YOUR ASSIGNMENT
Gather up every line from the entries below that uses the word "size".

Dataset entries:

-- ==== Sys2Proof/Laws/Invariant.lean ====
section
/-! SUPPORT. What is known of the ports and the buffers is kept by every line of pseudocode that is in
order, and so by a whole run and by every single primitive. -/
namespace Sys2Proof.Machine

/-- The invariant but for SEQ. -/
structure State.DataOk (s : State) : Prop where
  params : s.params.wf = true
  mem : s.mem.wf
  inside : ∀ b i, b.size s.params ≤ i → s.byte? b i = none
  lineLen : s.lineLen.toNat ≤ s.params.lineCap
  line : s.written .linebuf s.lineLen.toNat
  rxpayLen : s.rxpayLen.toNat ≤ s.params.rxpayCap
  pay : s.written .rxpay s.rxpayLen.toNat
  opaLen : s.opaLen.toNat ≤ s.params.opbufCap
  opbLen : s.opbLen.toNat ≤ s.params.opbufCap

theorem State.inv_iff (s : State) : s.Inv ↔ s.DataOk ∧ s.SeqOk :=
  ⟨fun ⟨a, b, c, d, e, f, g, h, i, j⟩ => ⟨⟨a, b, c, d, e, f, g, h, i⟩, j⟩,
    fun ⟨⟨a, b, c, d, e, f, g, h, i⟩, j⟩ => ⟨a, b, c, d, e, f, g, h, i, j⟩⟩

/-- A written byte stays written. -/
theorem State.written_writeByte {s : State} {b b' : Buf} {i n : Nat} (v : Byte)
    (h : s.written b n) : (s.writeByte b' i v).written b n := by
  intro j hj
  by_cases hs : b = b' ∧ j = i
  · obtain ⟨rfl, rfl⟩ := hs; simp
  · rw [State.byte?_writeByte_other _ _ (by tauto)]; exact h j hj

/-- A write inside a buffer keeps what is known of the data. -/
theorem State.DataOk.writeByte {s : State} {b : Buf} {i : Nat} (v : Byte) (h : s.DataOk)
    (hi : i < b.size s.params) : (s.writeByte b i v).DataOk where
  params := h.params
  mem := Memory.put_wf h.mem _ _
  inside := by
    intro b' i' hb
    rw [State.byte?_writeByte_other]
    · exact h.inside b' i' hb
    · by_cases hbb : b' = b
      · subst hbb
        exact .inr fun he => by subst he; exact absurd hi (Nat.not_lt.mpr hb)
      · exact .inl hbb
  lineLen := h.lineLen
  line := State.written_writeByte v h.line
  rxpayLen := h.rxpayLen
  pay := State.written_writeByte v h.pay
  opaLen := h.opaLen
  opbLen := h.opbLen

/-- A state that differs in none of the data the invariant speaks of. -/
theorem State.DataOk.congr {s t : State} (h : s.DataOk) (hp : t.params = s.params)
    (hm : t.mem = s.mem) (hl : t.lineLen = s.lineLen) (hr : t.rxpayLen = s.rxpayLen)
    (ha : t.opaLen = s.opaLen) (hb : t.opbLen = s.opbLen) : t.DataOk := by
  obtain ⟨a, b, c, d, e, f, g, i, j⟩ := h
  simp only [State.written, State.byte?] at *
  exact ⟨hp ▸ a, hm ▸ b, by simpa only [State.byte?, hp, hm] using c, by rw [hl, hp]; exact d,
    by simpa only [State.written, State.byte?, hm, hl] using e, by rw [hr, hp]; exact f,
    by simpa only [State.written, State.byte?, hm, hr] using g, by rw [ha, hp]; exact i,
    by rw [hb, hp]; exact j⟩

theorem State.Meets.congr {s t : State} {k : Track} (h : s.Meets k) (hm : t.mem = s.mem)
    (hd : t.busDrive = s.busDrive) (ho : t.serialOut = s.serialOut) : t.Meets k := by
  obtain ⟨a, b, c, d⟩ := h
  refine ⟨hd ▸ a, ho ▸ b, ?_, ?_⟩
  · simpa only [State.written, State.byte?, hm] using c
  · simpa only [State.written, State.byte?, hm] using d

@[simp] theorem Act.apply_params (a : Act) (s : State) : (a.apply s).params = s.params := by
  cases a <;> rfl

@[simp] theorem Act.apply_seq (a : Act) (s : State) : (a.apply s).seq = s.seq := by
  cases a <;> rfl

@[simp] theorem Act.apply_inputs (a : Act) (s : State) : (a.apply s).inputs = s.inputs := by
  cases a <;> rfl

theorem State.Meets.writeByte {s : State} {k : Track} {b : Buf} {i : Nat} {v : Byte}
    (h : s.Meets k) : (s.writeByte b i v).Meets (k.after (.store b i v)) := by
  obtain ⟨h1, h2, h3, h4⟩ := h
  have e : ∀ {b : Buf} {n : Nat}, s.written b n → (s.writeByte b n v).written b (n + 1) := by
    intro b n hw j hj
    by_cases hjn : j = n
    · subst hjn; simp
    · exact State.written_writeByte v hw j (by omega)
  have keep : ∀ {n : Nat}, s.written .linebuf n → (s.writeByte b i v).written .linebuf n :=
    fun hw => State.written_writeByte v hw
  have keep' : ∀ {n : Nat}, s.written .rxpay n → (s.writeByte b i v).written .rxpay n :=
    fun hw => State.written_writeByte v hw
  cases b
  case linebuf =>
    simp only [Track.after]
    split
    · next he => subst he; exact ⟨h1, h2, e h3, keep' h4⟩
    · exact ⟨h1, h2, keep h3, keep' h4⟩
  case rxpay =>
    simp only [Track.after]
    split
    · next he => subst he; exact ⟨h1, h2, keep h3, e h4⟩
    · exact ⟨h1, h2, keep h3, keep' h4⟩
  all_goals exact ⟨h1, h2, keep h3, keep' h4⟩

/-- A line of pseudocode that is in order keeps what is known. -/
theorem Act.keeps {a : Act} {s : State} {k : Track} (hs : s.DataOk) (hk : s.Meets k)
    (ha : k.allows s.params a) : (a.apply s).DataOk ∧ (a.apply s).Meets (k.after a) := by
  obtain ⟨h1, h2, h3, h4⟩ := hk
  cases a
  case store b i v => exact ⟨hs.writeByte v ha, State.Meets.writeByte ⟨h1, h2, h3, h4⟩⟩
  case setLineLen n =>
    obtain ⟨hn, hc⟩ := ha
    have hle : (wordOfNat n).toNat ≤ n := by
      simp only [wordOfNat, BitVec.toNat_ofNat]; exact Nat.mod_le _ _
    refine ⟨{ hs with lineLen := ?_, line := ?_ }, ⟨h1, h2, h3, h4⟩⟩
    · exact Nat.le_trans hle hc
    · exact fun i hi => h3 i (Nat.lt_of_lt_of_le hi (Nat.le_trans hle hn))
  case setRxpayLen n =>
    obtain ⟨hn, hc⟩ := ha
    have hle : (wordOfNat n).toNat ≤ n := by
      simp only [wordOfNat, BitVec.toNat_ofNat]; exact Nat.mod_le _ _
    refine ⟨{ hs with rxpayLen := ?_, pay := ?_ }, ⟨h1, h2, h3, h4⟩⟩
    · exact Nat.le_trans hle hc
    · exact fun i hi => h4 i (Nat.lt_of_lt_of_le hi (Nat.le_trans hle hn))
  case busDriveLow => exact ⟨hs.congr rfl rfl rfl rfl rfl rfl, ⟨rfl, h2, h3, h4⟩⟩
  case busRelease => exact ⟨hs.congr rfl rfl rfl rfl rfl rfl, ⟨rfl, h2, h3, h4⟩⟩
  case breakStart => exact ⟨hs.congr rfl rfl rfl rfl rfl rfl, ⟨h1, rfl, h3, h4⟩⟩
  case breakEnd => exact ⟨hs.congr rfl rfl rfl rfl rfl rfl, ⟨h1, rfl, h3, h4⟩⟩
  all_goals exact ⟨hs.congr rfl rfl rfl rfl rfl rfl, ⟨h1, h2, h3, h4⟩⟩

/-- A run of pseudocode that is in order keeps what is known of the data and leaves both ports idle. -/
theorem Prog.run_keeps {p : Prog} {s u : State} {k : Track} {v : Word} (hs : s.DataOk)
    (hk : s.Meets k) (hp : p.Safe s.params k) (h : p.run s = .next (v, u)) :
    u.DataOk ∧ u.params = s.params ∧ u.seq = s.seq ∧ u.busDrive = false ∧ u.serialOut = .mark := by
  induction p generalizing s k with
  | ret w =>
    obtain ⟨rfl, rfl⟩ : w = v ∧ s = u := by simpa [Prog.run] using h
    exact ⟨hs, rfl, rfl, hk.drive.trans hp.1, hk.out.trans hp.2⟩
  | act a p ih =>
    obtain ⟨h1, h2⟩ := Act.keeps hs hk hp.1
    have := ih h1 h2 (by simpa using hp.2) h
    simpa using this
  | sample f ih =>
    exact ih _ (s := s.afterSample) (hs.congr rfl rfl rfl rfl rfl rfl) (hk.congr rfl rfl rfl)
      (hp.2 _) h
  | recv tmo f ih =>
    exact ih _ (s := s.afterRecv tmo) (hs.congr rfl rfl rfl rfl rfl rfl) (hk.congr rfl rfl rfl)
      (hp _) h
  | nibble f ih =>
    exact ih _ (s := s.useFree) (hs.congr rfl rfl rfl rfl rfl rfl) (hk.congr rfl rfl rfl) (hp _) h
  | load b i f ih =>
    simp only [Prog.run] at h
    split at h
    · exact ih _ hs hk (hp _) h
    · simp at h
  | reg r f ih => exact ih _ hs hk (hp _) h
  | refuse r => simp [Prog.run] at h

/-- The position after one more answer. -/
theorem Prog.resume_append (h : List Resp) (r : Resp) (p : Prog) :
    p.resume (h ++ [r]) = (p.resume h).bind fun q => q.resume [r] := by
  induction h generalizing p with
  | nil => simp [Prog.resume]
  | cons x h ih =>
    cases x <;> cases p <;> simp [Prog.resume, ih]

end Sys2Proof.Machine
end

EXPECTED OUTPUT
  inside : ∀ b i, b.size s.params ≤ i → s.byte? b i = none
    (hi : i < b.size s.params) : (s.writeByte b i v).DataOk where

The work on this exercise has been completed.